═══ SOURCE RECORDS

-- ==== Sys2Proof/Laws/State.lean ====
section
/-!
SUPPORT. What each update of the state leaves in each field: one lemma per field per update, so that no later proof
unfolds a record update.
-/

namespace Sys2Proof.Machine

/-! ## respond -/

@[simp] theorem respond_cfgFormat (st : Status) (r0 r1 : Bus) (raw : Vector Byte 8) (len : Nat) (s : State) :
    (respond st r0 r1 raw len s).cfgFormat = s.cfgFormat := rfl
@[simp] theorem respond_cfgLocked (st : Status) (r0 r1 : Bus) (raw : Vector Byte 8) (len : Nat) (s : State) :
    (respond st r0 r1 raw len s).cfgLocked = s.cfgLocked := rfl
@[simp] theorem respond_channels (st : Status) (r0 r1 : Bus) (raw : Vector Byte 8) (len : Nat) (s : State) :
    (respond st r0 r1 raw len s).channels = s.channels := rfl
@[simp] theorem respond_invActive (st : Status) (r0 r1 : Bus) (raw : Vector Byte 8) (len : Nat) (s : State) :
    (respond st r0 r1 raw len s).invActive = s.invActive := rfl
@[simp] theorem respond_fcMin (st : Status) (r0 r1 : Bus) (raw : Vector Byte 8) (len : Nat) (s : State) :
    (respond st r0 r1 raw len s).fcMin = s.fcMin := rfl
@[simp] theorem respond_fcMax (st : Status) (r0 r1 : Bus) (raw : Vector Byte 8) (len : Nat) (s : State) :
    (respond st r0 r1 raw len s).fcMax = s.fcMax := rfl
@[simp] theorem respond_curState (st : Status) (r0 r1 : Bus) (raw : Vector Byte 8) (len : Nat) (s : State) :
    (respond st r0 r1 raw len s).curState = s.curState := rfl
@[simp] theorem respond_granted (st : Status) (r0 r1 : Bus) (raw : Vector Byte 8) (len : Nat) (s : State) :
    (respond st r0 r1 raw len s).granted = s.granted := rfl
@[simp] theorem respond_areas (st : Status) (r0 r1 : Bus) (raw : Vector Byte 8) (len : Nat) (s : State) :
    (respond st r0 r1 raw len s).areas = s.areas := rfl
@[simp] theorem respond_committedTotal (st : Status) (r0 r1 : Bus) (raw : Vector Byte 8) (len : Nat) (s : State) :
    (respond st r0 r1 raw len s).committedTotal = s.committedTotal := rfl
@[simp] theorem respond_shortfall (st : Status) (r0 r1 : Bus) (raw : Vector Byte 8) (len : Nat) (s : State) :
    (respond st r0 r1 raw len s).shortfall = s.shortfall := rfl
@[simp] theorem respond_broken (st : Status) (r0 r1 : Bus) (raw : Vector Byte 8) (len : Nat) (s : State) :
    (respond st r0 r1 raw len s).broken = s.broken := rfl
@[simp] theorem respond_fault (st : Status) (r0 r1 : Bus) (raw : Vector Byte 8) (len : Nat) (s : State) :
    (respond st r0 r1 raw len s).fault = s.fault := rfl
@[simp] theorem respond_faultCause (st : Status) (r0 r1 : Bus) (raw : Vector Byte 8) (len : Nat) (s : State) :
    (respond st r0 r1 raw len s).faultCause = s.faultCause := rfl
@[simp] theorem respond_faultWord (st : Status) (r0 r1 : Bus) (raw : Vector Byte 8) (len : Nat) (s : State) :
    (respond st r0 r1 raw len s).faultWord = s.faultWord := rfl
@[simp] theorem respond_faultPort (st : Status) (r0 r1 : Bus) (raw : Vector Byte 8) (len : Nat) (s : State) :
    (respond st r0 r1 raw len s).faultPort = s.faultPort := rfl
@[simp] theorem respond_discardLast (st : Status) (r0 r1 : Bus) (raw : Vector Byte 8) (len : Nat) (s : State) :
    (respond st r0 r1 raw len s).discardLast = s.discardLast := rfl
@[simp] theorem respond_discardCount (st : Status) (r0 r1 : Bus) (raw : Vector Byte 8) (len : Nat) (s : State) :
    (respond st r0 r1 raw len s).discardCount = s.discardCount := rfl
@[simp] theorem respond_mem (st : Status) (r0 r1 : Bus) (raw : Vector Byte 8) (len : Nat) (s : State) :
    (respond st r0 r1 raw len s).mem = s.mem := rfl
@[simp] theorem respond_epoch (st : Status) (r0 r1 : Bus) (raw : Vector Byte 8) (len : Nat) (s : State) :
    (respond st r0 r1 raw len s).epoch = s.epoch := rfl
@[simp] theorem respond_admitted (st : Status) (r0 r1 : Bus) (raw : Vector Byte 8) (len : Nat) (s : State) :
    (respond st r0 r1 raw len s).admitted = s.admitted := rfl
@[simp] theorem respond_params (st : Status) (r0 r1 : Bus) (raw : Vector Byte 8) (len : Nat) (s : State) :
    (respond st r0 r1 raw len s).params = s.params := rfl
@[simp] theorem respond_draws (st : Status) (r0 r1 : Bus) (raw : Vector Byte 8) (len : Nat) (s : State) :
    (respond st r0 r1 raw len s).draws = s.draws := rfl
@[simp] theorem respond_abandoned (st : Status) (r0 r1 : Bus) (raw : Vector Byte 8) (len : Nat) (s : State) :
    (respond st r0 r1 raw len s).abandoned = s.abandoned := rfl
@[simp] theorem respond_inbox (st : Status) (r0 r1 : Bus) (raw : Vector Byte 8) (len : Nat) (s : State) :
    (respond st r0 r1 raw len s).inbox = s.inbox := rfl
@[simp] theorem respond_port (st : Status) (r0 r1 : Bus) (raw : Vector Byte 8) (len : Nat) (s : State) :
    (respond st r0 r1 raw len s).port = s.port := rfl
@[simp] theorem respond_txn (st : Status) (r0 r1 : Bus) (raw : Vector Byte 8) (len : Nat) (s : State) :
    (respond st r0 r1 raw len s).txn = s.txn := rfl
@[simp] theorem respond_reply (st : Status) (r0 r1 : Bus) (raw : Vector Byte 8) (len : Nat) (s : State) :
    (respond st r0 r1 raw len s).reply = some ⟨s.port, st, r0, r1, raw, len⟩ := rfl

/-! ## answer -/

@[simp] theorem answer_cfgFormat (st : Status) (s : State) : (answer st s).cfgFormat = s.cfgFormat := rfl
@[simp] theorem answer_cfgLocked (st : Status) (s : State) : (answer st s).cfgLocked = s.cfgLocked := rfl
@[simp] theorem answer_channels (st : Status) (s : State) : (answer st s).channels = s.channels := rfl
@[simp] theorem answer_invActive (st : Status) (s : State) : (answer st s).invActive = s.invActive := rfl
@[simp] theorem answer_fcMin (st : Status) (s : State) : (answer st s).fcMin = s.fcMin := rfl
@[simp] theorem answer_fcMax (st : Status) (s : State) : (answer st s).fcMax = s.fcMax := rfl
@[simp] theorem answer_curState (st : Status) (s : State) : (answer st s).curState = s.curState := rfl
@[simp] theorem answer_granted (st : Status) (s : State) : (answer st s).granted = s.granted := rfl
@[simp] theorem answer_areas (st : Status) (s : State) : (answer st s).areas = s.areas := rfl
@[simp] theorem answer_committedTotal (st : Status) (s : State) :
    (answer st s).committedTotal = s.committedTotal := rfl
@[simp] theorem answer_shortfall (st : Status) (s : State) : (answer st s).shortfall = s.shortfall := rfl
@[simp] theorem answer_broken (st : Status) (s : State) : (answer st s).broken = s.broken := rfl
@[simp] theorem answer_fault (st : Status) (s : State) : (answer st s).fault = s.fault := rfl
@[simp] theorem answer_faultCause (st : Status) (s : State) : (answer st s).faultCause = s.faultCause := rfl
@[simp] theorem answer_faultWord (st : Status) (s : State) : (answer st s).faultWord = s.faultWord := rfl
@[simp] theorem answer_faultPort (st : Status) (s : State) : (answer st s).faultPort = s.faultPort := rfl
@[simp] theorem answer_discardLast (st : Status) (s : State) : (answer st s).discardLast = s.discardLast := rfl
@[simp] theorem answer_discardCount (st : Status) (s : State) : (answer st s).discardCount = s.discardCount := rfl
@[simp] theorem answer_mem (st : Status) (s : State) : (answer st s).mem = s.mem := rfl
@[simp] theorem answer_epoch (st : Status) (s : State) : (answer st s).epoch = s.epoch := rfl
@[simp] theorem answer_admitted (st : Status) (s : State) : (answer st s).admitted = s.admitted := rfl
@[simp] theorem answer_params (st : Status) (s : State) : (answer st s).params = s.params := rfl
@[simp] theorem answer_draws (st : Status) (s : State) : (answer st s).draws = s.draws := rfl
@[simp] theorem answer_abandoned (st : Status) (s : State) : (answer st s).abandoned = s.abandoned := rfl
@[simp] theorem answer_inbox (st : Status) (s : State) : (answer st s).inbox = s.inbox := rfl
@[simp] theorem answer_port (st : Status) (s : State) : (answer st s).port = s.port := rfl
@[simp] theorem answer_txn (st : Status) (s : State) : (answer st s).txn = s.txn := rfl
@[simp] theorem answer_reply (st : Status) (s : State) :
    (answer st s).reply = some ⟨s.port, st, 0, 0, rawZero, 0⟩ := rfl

══════

## TRY IT:
Starting with the line with "st s).channels = s.channels := rfl" above and going on through the line with "st s).shortfall = s.shortfall := rfl", transcribe every line exactly, both ends included, and add nothing.

## WRITTEN RESPONSE:
@[simp] theorem answer_channels (st : Status) (s : State) : (answer st s).channels = s.channels := rfl
@[simp] theorem answer_invActive (st : Status) (s : State) : (answer st s).invActive = s.invActive := rfl
@[simp] theorem answer_fcMin (st : Status) (s : State) : (answer st s).fcMin = s.fcMin := rfl
@[simp] theorem answer_fcMax (st : Status) (s : State) : (answer st s).fcMax = s.fcMax := rfl
@[simp] theorem answer_curState (st : Status) (s : State) : (answer st s).curState = s.curState := rfl
@[simp] theorem answer_granted (st : Status) (s : State) : (answer st s).granted = s.granted := rfl
@[simp] theorem answer_areas (st : Status) (s : State) : (answer st s).areas = s.areas := rfl
@[simp] theorem answer_committedTotal (st : Status) (s : State) :
    (answer st s).committedTotal = s.committedTotal := rfl
@[simp] theorem answer_shortfall (st : Status) (s : State) : (answer st s).shortfall = s.shortfall := rfl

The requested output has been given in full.